== INPUT RECORDS ==
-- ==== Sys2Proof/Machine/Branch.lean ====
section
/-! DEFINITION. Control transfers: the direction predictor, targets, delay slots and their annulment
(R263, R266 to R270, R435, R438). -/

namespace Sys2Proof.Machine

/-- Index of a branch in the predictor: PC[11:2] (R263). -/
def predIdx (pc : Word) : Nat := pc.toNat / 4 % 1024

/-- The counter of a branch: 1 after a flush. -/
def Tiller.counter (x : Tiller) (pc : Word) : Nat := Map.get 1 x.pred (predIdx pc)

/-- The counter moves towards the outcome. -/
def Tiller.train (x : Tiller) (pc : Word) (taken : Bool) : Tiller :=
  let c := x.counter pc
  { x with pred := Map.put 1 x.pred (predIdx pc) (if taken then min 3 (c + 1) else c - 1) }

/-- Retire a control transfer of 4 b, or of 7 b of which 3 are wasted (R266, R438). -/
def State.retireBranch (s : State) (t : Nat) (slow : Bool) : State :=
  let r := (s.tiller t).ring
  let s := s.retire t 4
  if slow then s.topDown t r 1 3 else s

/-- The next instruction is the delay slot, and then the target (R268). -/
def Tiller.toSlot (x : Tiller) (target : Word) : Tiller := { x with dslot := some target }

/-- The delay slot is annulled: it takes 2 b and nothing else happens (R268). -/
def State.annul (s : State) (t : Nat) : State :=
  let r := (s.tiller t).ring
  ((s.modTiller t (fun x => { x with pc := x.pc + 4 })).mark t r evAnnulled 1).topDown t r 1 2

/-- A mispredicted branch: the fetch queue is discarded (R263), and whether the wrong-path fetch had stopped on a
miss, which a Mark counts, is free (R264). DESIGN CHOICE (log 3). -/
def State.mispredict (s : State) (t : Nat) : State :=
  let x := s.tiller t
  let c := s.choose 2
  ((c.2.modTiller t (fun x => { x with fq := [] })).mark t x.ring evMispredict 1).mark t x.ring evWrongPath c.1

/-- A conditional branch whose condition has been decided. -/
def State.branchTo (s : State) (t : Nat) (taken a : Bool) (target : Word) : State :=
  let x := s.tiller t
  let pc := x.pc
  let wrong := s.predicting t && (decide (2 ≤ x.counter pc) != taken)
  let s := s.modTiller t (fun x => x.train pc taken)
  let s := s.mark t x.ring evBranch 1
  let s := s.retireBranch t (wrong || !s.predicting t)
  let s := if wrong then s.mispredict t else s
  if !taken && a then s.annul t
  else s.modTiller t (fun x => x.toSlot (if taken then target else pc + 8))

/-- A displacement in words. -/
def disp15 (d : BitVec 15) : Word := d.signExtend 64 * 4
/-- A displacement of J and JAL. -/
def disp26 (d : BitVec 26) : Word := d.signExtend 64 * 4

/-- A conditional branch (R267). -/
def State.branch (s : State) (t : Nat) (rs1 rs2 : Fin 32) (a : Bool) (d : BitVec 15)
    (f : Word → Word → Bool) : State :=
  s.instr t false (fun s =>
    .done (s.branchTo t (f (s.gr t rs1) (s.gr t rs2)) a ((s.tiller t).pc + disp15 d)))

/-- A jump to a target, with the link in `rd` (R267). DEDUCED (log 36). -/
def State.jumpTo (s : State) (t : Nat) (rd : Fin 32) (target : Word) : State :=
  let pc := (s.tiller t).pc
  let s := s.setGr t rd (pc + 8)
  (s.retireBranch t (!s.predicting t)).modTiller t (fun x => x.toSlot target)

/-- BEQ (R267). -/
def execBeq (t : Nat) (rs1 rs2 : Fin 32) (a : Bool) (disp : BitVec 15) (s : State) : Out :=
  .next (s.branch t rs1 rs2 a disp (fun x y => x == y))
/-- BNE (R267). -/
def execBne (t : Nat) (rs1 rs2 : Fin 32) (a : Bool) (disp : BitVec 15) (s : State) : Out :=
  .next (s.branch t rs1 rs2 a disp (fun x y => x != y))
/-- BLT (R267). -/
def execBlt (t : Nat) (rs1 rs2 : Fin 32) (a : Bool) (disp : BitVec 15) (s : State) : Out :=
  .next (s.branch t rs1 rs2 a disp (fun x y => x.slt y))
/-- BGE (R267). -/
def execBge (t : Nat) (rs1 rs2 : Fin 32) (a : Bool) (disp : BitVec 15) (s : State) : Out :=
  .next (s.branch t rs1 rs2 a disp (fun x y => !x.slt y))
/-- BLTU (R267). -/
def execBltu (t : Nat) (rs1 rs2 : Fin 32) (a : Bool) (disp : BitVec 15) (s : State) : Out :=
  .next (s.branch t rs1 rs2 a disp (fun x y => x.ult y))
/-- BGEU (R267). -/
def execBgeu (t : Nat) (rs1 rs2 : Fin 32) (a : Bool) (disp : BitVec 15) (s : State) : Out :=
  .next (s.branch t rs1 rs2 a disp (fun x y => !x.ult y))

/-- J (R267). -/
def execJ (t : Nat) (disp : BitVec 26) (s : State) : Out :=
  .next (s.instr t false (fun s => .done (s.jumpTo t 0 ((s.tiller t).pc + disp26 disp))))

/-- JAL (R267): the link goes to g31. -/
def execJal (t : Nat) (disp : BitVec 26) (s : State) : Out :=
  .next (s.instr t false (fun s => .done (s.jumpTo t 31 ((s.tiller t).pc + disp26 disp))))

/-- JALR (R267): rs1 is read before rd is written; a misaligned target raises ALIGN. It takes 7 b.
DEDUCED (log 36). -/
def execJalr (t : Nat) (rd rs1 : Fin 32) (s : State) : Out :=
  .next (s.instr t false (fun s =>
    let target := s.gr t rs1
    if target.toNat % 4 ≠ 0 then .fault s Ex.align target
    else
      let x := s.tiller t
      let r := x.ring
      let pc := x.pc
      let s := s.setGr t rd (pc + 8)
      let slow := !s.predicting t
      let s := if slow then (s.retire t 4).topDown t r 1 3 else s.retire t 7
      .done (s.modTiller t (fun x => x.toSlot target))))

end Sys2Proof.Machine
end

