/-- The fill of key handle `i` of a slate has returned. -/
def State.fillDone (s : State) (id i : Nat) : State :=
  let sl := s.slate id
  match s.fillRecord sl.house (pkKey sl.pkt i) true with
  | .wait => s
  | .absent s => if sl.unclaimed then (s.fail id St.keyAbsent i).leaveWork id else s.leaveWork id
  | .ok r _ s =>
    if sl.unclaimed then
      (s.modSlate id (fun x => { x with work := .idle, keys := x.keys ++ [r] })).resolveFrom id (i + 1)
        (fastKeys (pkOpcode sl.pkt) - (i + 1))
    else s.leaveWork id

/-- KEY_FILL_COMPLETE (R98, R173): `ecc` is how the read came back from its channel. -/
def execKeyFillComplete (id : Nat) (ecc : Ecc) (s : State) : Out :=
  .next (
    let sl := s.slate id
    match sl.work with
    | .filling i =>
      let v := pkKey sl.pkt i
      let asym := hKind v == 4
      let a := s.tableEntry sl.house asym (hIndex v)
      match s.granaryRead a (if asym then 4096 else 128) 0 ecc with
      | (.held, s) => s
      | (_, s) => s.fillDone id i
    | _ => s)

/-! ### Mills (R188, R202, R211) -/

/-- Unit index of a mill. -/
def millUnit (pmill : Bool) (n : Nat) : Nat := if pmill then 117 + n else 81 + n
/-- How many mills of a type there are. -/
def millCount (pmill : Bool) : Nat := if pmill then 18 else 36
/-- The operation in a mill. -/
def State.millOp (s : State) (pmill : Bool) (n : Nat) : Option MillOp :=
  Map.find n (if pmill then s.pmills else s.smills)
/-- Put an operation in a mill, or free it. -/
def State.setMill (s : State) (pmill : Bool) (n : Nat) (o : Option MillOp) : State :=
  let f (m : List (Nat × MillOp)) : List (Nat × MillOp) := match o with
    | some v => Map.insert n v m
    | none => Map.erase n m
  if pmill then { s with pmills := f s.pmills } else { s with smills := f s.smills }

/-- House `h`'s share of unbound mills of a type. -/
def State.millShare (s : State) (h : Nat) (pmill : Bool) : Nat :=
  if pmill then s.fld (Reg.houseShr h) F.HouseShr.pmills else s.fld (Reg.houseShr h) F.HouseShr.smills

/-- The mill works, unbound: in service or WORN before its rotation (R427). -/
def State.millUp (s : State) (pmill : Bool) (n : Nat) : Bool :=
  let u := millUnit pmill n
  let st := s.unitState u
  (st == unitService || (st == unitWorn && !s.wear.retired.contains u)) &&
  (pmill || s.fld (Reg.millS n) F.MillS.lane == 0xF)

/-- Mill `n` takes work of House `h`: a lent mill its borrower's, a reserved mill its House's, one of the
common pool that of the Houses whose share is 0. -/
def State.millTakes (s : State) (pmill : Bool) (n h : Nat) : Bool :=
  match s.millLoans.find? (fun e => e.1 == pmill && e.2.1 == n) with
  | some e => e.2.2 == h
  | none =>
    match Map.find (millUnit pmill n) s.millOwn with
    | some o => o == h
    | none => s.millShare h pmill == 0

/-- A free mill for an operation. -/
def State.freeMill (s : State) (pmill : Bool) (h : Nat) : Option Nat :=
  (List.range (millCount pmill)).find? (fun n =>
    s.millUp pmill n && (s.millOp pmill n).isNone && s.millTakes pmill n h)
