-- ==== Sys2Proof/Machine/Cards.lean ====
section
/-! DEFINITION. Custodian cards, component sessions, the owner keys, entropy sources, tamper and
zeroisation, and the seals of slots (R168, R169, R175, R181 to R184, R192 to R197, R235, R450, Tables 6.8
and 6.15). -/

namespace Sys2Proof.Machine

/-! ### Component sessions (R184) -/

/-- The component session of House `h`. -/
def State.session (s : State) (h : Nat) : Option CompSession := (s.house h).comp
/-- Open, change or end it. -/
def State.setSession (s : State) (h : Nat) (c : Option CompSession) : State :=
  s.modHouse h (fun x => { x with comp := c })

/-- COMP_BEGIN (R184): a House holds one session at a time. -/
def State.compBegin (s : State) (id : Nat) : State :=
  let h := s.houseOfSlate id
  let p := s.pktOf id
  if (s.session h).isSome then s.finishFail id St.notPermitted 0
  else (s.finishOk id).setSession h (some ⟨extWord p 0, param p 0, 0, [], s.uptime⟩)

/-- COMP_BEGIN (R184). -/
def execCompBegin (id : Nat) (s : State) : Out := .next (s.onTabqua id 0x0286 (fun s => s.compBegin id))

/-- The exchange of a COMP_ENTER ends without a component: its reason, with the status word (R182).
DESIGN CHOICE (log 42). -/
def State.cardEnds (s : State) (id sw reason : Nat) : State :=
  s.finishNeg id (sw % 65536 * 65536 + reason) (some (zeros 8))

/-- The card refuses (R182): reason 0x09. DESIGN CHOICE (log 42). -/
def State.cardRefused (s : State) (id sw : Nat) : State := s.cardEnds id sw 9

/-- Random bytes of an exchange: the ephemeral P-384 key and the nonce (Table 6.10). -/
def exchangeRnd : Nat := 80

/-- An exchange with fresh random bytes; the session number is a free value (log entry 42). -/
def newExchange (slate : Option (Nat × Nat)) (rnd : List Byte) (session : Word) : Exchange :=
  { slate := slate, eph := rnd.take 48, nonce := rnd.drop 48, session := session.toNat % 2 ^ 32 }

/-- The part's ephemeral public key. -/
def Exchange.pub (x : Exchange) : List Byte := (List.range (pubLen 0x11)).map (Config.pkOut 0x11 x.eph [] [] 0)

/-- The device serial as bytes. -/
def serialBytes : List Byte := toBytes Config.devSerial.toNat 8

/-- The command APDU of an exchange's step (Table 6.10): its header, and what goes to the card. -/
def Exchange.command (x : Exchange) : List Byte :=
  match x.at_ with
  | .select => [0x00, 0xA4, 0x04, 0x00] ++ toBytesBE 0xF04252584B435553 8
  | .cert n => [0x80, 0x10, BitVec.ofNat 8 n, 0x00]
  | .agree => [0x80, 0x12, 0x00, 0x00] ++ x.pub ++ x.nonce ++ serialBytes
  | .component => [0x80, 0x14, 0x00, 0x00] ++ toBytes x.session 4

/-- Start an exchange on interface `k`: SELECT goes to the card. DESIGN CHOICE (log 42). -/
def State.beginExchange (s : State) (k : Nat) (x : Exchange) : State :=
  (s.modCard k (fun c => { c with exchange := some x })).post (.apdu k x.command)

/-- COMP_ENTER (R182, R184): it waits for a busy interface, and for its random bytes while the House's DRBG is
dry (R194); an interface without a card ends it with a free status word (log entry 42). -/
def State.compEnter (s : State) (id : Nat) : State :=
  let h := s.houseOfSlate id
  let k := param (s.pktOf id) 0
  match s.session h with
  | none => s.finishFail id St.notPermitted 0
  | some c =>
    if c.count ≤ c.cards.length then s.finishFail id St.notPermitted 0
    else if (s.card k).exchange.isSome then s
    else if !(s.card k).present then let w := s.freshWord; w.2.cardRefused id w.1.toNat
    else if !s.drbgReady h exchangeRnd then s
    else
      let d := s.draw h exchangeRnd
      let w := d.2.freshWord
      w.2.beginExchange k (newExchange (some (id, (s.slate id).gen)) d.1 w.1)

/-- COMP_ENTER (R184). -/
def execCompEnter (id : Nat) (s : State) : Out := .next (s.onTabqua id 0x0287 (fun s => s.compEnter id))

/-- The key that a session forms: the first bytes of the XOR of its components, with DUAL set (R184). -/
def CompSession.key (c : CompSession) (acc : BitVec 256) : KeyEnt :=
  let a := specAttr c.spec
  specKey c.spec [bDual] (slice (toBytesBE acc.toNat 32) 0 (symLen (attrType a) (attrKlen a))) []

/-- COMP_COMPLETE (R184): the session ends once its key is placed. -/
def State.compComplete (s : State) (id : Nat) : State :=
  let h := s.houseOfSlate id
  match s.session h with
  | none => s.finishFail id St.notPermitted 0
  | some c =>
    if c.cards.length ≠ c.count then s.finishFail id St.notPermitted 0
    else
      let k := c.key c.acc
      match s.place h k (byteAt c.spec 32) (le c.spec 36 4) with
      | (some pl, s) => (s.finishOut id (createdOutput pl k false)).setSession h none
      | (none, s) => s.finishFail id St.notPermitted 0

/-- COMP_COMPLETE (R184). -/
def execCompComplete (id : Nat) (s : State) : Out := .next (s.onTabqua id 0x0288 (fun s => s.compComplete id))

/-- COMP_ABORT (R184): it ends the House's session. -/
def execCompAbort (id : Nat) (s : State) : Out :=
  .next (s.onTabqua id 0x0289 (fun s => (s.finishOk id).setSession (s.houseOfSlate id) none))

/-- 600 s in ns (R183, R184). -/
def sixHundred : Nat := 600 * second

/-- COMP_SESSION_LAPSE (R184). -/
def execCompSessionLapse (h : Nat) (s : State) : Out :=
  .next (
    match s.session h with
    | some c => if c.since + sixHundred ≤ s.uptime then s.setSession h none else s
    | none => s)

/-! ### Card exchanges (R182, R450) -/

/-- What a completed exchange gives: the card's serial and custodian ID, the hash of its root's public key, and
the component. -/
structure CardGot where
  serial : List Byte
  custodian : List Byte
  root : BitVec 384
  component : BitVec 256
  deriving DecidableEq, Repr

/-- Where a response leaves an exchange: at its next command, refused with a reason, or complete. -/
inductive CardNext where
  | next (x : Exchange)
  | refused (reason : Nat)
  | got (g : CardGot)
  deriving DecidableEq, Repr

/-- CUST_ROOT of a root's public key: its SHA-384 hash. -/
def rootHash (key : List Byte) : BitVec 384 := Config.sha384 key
===
Using the records above, set down exactly the lines from the one with "of a type. -/" through the one with "(st == unitService", inclusive, and nothing more.

/-- House `h`'s share of unbound mills of a type. -/
def State.millShare (s : State) (h : Nat) (pmill : Bool) : Nat :=
  if pmill then s.fld (Reg.houseShr h) F.HouseShr.pmills else s.fld (Reg.houseShr h) F.HouseShr.smills

/-- The mill works, unbound: in service or WORN before its rotation (R427). -/
def State.millUp (s : State) (pmill : Bool) (n : Nat) : Bool :=
  let u := millUnit pmill n
  let st := s.unitState u
  (st == unitService || (st == unitWorn && !s.wear.retired.contains u)) &&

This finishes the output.